▸ **DATA SECTION**:
/---
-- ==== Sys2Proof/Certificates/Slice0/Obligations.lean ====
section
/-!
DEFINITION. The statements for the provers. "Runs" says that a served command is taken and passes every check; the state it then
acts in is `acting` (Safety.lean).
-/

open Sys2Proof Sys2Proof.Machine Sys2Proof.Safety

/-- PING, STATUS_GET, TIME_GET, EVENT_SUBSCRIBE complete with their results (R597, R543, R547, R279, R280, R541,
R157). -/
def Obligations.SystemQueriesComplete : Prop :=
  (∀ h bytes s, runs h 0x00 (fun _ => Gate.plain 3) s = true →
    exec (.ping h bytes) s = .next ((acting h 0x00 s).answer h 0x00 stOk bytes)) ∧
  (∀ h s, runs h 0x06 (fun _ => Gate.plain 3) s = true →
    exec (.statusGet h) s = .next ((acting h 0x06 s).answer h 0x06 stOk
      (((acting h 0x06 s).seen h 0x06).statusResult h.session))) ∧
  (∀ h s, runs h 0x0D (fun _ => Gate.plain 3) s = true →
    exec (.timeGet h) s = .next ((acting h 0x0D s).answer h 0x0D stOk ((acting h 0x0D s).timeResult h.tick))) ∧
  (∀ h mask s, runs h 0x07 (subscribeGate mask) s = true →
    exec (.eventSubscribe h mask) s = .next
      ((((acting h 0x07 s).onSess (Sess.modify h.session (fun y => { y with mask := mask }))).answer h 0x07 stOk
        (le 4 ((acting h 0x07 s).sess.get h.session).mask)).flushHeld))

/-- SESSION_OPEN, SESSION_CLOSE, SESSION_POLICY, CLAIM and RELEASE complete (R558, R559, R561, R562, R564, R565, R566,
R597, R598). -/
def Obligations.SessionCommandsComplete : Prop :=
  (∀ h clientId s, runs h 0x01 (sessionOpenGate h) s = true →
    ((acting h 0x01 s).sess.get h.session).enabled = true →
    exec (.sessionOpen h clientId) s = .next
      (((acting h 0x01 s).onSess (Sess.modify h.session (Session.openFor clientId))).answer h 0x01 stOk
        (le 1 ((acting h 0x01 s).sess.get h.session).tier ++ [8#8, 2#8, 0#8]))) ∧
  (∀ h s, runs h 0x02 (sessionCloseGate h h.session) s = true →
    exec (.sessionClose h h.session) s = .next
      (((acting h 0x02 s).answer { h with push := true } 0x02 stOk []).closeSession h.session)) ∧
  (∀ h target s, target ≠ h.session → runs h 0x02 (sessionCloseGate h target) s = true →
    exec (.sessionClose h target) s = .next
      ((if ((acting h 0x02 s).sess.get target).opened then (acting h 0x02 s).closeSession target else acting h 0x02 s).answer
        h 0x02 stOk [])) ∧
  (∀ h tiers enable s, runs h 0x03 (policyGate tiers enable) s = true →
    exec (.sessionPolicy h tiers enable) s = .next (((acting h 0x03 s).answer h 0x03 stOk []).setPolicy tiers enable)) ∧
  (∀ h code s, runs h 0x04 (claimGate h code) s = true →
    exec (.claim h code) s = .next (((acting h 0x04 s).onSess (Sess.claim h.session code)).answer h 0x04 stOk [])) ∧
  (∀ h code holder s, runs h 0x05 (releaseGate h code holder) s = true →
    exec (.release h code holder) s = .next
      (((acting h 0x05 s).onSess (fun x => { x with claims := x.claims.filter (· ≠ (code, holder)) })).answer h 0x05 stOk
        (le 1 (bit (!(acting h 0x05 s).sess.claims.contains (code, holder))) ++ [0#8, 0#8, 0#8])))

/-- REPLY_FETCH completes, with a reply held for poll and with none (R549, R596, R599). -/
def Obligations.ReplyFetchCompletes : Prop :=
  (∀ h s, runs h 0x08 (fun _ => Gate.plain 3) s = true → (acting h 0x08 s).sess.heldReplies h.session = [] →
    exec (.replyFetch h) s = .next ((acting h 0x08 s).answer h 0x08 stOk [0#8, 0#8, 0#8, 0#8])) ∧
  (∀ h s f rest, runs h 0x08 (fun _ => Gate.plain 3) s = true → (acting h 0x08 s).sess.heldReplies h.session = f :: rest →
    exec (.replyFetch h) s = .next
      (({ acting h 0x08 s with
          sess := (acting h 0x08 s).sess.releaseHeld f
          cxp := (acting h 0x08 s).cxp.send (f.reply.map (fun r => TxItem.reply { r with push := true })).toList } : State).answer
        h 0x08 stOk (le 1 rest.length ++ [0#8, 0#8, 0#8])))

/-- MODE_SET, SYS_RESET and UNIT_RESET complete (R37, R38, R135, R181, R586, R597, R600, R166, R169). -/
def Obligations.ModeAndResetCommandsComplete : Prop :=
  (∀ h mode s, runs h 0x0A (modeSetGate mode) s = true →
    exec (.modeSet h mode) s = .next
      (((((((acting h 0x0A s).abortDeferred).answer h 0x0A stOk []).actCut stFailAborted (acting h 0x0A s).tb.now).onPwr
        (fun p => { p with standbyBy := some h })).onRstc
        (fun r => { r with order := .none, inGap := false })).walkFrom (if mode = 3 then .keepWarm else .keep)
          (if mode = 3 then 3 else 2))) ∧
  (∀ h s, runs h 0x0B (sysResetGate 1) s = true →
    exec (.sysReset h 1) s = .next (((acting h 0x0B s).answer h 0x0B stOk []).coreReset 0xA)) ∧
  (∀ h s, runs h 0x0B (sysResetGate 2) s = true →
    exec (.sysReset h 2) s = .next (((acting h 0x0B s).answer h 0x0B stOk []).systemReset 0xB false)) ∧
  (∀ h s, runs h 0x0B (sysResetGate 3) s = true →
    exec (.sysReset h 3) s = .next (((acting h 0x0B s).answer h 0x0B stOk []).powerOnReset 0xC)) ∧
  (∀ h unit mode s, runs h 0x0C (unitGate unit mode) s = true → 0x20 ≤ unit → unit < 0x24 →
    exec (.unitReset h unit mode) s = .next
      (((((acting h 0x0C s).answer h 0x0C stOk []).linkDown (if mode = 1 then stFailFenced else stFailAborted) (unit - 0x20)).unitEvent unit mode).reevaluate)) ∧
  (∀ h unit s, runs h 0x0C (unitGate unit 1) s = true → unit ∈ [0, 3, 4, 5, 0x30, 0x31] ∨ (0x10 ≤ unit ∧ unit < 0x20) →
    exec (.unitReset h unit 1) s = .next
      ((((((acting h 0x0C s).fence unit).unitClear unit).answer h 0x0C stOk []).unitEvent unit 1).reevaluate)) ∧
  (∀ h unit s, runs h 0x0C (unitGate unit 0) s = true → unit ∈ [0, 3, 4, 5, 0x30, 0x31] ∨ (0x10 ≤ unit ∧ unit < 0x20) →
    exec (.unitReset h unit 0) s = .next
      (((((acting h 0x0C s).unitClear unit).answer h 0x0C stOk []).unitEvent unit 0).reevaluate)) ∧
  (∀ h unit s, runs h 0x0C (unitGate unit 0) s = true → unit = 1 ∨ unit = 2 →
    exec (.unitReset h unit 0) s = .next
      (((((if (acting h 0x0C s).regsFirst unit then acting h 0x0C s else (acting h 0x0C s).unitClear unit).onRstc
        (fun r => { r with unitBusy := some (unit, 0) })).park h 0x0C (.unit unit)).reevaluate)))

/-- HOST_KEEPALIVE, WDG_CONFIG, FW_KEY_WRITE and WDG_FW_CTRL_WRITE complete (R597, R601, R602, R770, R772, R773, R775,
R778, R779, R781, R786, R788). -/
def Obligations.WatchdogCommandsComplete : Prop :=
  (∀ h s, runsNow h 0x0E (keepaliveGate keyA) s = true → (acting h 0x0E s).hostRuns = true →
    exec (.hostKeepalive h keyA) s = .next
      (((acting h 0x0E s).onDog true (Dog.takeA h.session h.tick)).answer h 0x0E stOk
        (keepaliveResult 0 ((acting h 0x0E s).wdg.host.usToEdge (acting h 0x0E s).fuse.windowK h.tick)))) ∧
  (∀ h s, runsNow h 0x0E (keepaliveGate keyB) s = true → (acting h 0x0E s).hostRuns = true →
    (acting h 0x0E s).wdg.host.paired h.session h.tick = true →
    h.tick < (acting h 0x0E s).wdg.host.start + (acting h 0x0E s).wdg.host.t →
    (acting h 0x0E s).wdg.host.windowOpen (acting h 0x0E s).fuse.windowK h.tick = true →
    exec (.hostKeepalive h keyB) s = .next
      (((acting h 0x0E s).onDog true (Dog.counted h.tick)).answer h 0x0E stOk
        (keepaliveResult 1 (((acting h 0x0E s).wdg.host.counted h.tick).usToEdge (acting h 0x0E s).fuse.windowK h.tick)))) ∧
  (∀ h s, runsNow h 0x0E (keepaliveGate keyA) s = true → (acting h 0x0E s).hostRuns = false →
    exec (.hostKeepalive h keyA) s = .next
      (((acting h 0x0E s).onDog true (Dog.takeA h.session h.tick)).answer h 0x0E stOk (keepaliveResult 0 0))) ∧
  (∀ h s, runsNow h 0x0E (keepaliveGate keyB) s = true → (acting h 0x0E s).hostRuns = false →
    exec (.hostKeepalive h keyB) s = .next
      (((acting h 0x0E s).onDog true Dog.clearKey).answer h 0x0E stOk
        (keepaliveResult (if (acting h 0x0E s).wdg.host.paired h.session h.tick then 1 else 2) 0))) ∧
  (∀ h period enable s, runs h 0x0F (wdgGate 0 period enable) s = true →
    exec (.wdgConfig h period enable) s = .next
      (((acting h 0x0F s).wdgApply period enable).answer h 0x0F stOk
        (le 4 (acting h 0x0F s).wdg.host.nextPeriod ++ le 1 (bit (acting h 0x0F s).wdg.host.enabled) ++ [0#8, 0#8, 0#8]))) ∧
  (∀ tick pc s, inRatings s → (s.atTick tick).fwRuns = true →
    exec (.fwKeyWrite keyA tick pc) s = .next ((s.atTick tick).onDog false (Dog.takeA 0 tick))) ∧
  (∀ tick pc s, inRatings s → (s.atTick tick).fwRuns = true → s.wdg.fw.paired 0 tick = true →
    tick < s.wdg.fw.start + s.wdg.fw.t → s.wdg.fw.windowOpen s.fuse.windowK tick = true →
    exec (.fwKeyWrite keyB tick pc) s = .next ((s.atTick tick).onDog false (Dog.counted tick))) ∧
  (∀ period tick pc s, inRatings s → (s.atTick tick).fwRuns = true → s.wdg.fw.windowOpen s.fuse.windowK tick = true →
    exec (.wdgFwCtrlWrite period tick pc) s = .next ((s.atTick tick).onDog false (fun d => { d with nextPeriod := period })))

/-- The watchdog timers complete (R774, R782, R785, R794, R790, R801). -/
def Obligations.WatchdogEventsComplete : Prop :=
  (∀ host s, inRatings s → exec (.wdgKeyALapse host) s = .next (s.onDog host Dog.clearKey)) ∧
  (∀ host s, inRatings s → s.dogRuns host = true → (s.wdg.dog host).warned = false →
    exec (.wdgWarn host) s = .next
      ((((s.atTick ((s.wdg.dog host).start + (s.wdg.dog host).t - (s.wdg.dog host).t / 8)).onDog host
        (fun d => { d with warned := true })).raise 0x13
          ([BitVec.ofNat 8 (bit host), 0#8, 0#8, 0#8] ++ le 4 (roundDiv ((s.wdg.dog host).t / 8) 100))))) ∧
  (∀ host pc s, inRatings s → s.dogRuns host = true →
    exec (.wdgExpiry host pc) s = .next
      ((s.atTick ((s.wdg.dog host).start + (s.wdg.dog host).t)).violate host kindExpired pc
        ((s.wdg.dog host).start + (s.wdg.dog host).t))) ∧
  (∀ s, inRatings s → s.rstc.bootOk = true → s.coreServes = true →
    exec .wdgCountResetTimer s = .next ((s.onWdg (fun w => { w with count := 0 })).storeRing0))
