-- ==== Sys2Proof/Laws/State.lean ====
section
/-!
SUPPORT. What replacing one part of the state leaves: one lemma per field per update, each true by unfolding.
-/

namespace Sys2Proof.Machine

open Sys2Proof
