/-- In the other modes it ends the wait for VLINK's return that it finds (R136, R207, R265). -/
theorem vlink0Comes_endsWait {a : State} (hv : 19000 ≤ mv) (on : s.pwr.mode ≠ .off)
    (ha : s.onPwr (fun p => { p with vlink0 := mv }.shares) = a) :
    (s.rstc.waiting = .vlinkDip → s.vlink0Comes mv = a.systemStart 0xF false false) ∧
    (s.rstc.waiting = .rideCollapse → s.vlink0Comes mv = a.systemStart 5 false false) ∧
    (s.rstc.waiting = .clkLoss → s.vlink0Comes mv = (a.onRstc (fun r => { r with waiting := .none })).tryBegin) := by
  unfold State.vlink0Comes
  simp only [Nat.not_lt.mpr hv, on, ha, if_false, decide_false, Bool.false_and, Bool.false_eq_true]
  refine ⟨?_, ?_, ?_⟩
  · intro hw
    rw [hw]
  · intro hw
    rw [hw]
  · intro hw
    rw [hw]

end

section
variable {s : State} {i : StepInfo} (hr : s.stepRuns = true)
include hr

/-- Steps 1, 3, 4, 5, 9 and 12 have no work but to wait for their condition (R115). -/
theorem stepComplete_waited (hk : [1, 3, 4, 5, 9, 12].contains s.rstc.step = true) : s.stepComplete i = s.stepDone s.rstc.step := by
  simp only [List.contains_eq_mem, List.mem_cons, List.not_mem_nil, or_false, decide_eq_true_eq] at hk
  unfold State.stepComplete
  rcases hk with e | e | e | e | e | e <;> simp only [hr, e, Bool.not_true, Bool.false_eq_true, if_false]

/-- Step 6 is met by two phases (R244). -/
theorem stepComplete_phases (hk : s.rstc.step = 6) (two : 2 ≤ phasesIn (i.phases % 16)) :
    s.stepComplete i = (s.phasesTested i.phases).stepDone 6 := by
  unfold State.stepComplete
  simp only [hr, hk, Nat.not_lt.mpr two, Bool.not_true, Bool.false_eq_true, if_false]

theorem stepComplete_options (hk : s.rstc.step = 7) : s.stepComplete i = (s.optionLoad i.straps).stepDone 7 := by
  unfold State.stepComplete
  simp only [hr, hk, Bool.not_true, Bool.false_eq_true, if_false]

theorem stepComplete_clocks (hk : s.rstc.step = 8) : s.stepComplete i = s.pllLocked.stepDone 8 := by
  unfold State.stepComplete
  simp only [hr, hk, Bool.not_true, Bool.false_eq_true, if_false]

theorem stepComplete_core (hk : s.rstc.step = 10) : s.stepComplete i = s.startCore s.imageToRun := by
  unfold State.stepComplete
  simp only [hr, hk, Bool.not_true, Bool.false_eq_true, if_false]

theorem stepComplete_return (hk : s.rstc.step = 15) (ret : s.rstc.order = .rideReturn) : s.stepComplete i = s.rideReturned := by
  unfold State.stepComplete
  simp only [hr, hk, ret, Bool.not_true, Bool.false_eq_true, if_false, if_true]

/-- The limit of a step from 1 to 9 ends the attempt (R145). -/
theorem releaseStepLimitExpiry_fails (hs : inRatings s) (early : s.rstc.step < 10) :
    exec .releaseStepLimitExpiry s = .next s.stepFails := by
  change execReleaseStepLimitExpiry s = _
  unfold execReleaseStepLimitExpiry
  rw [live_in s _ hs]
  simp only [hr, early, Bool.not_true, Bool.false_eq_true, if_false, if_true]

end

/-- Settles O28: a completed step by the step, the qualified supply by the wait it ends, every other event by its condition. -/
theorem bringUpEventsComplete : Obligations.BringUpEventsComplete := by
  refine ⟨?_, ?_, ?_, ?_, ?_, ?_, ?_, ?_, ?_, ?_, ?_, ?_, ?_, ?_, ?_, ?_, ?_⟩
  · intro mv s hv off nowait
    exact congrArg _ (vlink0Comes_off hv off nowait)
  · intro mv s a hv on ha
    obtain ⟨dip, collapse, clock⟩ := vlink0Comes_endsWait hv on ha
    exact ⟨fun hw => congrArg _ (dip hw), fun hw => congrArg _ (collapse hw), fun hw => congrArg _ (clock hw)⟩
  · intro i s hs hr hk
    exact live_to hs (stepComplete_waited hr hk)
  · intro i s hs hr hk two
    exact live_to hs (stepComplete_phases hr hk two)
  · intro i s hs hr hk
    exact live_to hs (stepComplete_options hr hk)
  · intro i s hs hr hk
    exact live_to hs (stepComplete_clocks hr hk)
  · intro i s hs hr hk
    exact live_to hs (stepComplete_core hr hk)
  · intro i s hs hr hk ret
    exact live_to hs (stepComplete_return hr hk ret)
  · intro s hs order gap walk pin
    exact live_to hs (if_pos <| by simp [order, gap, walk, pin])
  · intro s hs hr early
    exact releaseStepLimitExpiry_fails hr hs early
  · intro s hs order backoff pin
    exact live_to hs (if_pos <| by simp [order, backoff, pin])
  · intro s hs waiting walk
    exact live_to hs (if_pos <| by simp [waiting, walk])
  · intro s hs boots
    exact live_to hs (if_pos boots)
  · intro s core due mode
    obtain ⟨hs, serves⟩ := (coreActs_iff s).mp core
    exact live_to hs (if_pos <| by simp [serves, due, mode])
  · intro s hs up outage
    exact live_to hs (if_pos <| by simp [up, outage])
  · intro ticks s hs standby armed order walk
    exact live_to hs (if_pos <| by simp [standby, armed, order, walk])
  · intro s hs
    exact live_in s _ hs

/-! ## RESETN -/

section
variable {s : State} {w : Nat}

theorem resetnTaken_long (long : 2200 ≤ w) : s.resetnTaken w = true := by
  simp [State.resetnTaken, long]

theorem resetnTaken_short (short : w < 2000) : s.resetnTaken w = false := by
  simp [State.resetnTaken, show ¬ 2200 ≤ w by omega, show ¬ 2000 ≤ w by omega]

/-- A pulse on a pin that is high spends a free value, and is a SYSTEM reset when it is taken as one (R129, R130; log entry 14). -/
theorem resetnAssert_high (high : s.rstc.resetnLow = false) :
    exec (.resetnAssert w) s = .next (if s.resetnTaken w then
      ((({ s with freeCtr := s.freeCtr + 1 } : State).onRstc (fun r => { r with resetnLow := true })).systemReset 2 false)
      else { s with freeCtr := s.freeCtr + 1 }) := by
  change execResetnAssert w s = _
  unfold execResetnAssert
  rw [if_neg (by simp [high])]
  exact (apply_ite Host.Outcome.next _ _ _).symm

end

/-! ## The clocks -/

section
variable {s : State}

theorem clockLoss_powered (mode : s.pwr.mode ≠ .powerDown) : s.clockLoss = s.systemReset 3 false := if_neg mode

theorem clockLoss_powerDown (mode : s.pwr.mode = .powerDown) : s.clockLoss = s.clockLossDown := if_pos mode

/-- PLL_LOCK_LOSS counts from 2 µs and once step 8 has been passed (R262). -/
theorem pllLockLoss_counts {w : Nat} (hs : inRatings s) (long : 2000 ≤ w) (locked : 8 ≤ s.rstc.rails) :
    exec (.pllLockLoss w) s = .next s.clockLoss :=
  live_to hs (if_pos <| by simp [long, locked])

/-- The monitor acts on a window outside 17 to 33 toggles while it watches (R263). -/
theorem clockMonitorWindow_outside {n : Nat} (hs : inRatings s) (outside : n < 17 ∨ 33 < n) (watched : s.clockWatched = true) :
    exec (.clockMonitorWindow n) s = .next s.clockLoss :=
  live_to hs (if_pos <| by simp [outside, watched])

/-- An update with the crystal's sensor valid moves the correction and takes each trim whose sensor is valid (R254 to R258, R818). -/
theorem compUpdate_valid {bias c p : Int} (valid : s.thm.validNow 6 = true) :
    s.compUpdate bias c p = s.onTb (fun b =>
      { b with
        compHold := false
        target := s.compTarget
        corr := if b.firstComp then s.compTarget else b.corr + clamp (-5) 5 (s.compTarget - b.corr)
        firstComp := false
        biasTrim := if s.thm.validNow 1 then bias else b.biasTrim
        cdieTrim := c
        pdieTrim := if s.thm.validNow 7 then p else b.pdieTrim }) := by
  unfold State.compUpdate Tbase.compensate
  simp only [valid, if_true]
\---
▸ **INSTRUCTIONS FOR THE TASK**: Among the records above, determine how many lines contain "congrArg", then report the number only.

▸ **RESPONSE BOX**: 2